Action item: Copy exactly the lines of the data below that run from the line holding "st := ⟨.ramp, 1, 0x00000147#32, 0x00000147#32, 0x00004000#32, 0⟩" through the line holding "[.calVref, .calAlpha, .calVpc, .calValid]", both ends included.

==== Data for processing ====

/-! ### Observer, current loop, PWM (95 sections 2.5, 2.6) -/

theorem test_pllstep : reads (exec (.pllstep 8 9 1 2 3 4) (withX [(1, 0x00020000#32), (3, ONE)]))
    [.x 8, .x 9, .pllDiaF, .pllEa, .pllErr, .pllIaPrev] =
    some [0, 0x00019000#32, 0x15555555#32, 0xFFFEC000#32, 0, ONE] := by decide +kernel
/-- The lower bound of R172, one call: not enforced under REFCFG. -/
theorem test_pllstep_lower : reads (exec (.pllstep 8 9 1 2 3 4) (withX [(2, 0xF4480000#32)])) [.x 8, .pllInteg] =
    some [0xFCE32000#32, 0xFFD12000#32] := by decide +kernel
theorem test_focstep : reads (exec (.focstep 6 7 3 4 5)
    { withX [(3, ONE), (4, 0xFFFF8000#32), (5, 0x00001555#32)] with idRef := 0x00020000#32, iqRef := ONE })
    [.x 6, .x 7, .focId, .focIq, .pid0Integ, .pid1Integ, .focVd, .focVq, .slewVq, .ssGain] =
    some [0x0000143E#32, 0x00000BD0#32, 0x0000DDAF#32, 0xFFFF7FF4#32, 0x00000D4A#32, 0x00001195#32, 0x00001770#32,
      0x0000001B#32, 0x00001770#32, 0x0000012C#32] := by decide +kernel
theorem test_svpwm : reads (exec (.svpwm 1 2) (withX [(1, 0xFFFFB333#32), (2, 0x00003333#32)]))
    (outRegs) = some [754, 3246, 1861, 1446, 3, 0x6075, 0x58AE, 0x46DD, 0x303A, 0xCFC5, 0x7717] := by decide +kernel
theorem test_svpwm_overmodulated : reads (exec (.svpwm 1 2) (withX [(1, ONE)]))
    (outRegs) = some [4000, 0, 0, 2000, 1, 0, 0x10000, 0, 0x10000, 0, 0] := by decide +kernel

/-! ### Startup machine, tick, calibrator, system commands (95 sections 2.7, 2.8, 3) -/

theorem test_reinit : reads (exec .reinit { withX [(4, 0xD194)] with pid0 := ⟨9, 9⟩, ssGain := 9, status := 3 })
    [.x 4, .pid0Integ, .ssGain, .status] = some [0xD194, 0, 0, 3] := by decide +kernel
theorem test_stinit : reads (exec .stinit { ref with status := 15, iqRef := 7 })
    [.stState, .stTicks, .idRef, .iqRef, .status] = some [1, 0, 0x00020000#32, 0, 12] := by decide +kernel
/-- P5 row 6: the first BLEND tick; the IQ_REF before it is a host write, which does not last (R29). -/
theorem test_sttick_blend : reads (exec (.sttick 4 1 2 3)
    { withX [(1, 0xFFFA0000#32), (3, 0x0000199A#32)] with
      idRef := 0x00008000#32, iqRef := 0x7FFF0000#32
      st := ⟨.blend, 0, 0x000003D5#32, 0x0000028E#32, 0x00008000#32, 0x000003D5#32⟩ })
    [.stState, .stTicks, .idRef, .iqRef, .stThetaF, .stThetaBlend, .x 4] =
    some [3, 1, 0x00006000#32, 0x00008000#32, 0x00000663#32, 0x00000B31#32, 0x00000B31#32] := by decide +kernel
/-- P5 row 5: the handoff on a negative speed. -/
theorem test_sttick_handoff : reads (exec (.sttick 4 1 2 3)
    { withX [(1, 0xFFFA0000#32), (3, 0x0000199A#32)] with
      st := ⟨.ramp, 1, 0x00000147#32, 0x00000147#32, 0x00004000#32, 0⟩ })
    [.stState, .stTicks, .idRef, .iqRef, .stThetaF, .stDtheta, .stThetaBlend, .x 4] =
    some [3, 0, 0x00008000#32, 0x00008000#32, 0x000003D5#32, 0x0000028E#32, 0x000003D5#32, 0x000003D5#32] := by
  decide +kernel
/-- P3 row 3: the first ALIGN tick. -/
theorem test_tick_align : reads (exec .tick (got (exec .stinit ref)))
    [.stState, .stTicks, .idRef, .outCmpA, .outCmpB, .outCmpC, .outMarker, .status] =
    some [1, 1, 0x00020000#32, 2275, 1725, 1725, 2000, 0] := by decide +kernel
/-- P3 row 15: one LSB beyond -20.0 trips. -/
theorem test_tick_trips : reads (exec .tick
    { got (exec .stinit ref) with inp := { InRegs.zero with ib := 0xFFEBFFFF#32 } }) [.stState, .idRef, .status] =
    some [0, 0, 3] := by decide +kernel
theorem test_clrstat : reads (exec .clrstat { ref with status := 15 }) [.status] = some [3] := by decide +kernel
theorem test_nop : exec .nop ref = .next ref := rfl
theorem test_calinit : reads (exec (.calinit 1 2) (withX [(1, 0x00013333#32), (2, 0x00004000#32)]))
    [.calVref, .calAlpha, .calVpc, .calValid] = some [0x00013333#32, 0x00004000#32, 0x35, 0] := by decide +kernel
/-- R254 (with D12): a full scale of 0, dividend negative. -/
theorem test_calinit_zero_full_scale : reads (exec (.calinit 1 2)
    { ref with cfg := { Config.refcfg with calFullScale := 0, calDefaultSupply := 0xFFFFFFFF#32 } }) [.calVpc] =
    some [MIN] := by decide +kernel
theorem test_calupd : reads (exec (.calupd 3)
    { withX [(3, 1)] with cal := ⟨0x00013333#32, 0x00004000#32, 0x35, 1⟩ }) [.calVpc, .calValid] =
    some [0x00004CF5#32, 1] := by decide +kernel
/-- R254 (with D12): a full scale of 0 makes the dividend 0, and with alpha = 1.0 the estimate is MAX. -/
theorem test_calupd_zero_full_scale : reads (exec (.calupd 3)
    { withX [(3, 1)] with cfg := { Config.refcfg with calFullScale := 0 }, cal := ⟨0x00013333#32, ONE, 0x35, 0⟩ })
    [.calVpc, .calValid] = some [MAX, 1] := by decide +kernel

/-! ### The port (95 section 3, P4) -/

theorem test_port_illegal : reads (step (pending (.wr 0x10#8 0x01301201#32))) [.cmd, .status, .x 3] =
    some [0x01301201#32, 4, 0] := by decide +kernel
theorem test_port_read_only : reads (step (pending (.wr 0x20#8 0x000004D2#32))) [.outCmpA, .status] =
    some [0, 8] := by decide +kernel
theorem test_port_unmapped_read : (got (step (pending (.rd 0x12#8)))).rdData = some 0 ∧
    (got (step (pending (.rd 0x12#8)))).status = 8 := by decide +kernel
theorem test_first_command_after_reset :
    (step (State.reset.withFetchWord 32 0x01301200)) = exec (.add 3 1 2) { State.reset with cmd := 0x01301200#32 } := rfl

====

Solved exercise:
      st := ⟨.ramp, 1, 0x00000147#32, 0x00000147#32, 0x00004000#32, 0⟩ })
    [.stState, .stTicks, .idRef, .iqRef, .stThetaF, .stDtheta, .stThetaBlend, .x 4] =
    some [3, 0, 0x00008000#32, 0x00008000#32, 0x000003D5#32, 0x0000028E#32, 0x000003D5#32, 0x000003D5#32] := by
  decide +kernel
/-- P3 row 3: the first ALIGN tick. -/
theorem test_tick_align : reads (exec .tick (got (exec .stinit ref)))
    [.stState, .stTicks, .idRef, .outCmpA, .outCmpB, .outCmpC, .outMarker, .status] =
    some [1, 1, 0x00020000#32, 2275, 1725, 1725, 2000, 0] := by decide +kernel
/-- P3 row 15: one LSB beyond -20.0 trips. -/
theorem test_tick_trips : reads (exec .tick
    { got (exec .stinit ref) with inp := { InRegs.zero with ib := 0xFFEBFFFF#32 } }) [.stState, .idRef, .status] =
    some [0, 0, 3] := by decide +kernel
theorem test_clrstat : reads (exec .clrstat { ref with status := 15 }) [.status] = some [3] := by decide +kernel
theorem test_nop : exec .nop ref = .next ref := rfl
theorem test_calinit : reads (exec (.calinit 1 2) (withX [(1, 0x00013333#32), (2, 0x00004000#32)]))
    [.calVref, .calAlpha, .calVpc, .calValid] = some [0x00013333#32, 0x00004000#32, 0x35, 0] := by decide +kernel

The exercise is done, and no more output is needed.